Your task is to transcribe the entries below exactly, beginning with the line containing "points : List Nat" and ending with the final line, and to add nothing else.

GIVEN DATA:
::::

/-- The package-wide state: regions, sources, gussets, memories, wheels, host interface, boot (R311, R318, R409 to R435). -/
structure Pack where
  regions : SMap Region
  sources : SMap Source
  media   : SMap Media
  gussets : SMap Gusset
  /-- range entries: die × 128 + entry (R311) -/
  ranges  : SMap (BitVec 256)
  wheels  : SMap Wheel
  crate   : SMap (BitVec 28)
  dev     : Memory
  /-- bad symbols of each block of device memory, of its 64 bytes and 4 check bytes, where there are one or two: a read corrects them (R442;
  log 181) -/
  weak    : SMap (Fin 3)
  /-- blocks of device memory that reads have corrected and that are still to be written back, and whether the scrub slot of that is under way
  (R442, R447) -/
  scrub   : List (Nat × Bool)
  cxl     : Memory
  host    : Memory
  /-- Row Hammer and repair: HCECC, HUECC, PPRC, BUDGC by number (R443) -/
  counters : SMap (BitVec 32)
  jobs    : List Job
  flights : List Flight
  transit : List Transit
  downs   : List PathId
  retrain : List PathId
  /-- control window and other plain package registers by control register number (R413) -/
  regs    : SMap Word
  ready   : Bool
  recov   : Bool
  dberr   : Bool
  lloss   : Bool
  /-- the host link is fenced, until a reset (R420) -/
  fenced  : Bool
  sanit   : Bool
  ptm     : Word
  ptmLast : Nat
  /-- host accesses and what waits behind them, in the order of the link (R414, R415) -/
  hostq   : List HostOp
  /-- a command of the ring is in execution and completes in a later step (SANITISE) -/
  cmdBusy : Bool
  /-- a command that has ended but for effects on device memory: its STATUS, and the job whose end it waits for (R415) -/
  ending  : Option (Nat × Option Nat)
  /-- a trip or a link loss has stopped every region: none starts until a reset (R420, R446) -/
  halted  : Bool
  submit  : Option Submission
  ldlist  : Word
  /-- the list that the loader is taking (R428) -/
  ldcur   : Nat
  ldstat  : Word
  ldbusy  : Bool
  /-- its entries taken, the bytes of the next one moved, its first error, and that it has taken its last (R428, R429) -/
  ldents  : List LoadEnt
  ldoff   : Nat
  lderr   : Option (Nat × Nat)
  ldover  : Bool
  /-- anti-rollback counters of the two classes (R426), the versions of the images that run, the dispatcher firmware's of pair k at k and the
  sideband firmware's at 48, and the flash slots: 2 × class + slot -/
  thermo  : SMap (BitVec 32)
  running : SMap (Option (BitVec 32))
  slots   : SMap (Option Image)
  mrs     : SMap (BitVec 384)
  repairs : List (Nat × Nat)
  /-- device pages, by number, that rows without a spare row retire (R431) -/
  retired : List Nat
  pprReq  : List (Nat × Nat)
  pprWait : List (Nat × Nat)
  /-- the package's number in its fabric system (log 29) -/
  pkg     : Nat
  /-- SYSREF has stopped (R60) -/
  sysrefDown : Bool
  out     : List Outward
  serial  : Nat
deriving DecidableEq, Repr, Inhabited

/-- When an event of the agenda is due: an age or count of a region, a cycle of the pairs, or at once. -/
inductive Due where
  | age (r n : Nat)
  | count (r n : Nat)
  | pair (n : Nat)
  | now
deriving DecidableEq, Repr, Inhabited

/-- A step that the machine itself owes (the constructor of `Instr` of the same name). -/
inductive Owed where
  | freezeRecordsComplete (r : RegionId)
  | eventTake (k : ClusterId)
  | freezeActionEffect (n : CoreId) (x : CtxId) (act : FreezeAct)
  | slipDebtSkip (r : RegionId)
  | runBudgetExpiry (n : CoreId) (x : CtxId)
  | sourceTick (u : SourceId) (t : Nat) (obs : LoopObs)
  | ptmRequest
  | hostRecordTick (u : SourceId) (obs : LoopObs)
  | ptmTimeout (u : SourceId)
  | regionTick (r : RegionId)
  | acquireComplete (r : RegionId)
  | tickLoss (r : RegionId)
  | holdtExpiry (r : RegionId)
  | relock (r : RegionId)
  | hem (r : RegionId)
  | patternRestart (r : RegionId) (tick : Nat)
  | admission (n : CoreId)
  | preloadComplete (n : CoreId) (x : CtxId)
  | taskAging (k : ClusterId)
  | completionBitTest (k : ClusterId) (entry : Fin 256)
  | ringReturn (k : ClusterId)
  | dupCompare (k : ClusterId) (pair : Nat)
  | twinCompare (k : ClusterId) (j : Fin 4)
  | copyComplete (n : CoreId) (e : EngineId)
  | stageComplete (k : ClusterId)
  | sendArrival (n : CoreId) (ch : Fin 8) (src : CoreId) (data : VWord)
  | bankWakeComplete (k : ClusterId) (bank : Fin 8)
  | fragmentArrival (k : ClusterId) (f : Fragment)
  | messageClose (k : ClusterId)
  | groupDrainEnd (k : ClusterId) (group : BitVec 12)
  | fragmentExpiry (p : PathId)
  | jobEnd (job : Byte)
  | killWrite (k : ClusterId) (v : Word)
  | dhold (k : ClusterId) (entry : Byte)
  | dholdKill (k : ClusterId) (entry : Byte)
  | dholdKillJob (k : ClusterId) (entry : Byte)
  | dretry (k : ClusterId)
  | dringConfigWrite (k : ClusterId) (cfg : Bool) (v : Word)
  | savebWrite (k : ClusterId) (v : Word)
  | gcfgWrite (g : Fin 64) (v : Word)
  | gstepWrite (g : Fin 64) (v : Word)
  | crcfgWrite (u : SourceId) (v : Word)
  | holdtWrite (r : RegionId) (v : Word)
  | rsync (r : RegionId)
  | clrpend (k : ClusterId) (cls : Fin 8)
  | clrlate (k : ClusterId)
  | clrloss (k : ClusterId)
  | clrdig (k : ClusterId)
  | clrnov (k : ClusterId)
  | clrcrc (k : ClusterId)
  | counterClear (k : ClusterId) (num : BitVec 14)
  | spare (k : ClusterId) (v : Word)
  | lgrt (v : Word)
  | laneRetrainComplete (p : PathId)
  | ppr (v : Word)
  | pprCopyComplete (ctrl : Fin 16)
  | ldgo
  | loadListComplete
  | registerWrite (k : ClusterId) (num : BitVec 14) (v : Word)
  | sanitiseComplete
  | sanitiseDevice
  | segmentExpansionComplete (n : CoreId) (x : CtxId)
  /-- the command at the head of the ring, as the row of its OP (R409) -/
  | command
  /-- records of a SUBMIT are posted at the end of a cycle (R396, R410) -/
  | posting
  /-- a command's effects on device memory have all taken place (R415) -/
  | settled
deriving DecidableEq, Repr

/-- The machine: everything the spec gives the part. Cores 0 to 383 are the exposed compute cores by global index; core
384 + k is the control core of cluster k. -/
structure Mach where
  cores : SMap Core
  tile  : SMap (List TilePending)
  clus  : SMap Cluster
  pairs : SMap Pair
  pack  : Pack
  /-- cycles of the pairs' clock (R376) -/
  pclk  : Nat
  /-- the machine's own steps to come, in the order in which they were scheduled -/
  owed  : List (Due × Owed)
deriving DecidableEq, Repr, Inhabited

/-- A clock domain: a region, or the control pairs (R11, R376). -/
inductive Domain where
  | region (r : Fin 16)
  | pairs
deriving DecidableEq, Repr, Inhabited

/-- A fault found for a context: cause and information word (R372, R373). -/
structure Exc where
  cause : Nat
  info  : Word
deriving DecidableEq, Repr, Inhabited

/-- The bundle under assembly (R86, R88): where it starts, the slots issued, and the first fault so far with its place in the
order of R88 (log 2). -/
structure Turn where
  /-- the events that open a cycle have been taken -/
  begun : Bool
  /-- the slots of a cycle are being issued -/
  open_ : Bool
  dom   : Domain
  /-- cores that have still to issue in this cycle, the issuing core first -/
  cores : List Nat
  /-- cores whose matrix unit begins a microword in this cycle -/
  micro : List Nat
  core  : Nat
  ctx   : Nat
  /-- address of the bundle, or its offset in the segment -/
  addr  : Nat
  pos   : Nat
  word  : BitVec 32
  words : List (BitVec 32)
  ext   : Option (BitVec 27)
  fault : Option (Nat × Exc)
  /-- where the next bundle of the context issues: target, if a slot has set one -/
  target : Option Nat
  /-- when it issues, if a slot has set it -/
  next  : Option Run
  /-- what the bundle ends: 1 YIELD, 2 RETIRE, 3 a performed NOTCH -/
  ends  : Nat
  /-- faults of this cycle: core, context, cause and word, whether a bundle raised it -/
  faults : List (Nat × Nat × Exc × Bool)
  /-- engine work that stopped on a fault in this cycle and stays stopped through the freeze: core, 0 the matrix unit or 1 + e
  for engine e, copy (R231, R242) -/
  stops  : List (Nat × Nat × Nat)
  /-- cores that performed a notch in this cycle (R402) -/
  points : List Nat
  /-- the ranges that CKARMs of the bundle arm, and the copies the bundle has issued (R256) -/
  arm    : List (Nat × Nat)
  copied : List Nat
  /-- the machine before the bundle under assembly, to which a faulting control bundle returns (R90, R383) -/
  snap  : Option Mach
  /-- the machine before the bmsets and the sample ticks with which the cycle opened: a freeze in this cycle undoes them (R375) -/
  undo  : Option Mach
deriving DecidableEq, Repr, Inhabited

::::

YOUR SOLUTION:
  points : List Nat
  /-- the ranges that CKARMs of the bundle arm, and the copies the bundle has issued (R256) -/
  arm    : List (Nat × Nat)
  copied : List Nat
  /-- the machine before the bundle under assembly, to which a faulting control bundle returns (R90, R383) -/
  snap  : Option Mach
  /-- the machine before the bmsets and the sample ticks with which the cycle opened: a freeze in this cycle undoes them (R375) -/
  undo  : Option Mach
deriving DecidableEq, Repr, Inhabited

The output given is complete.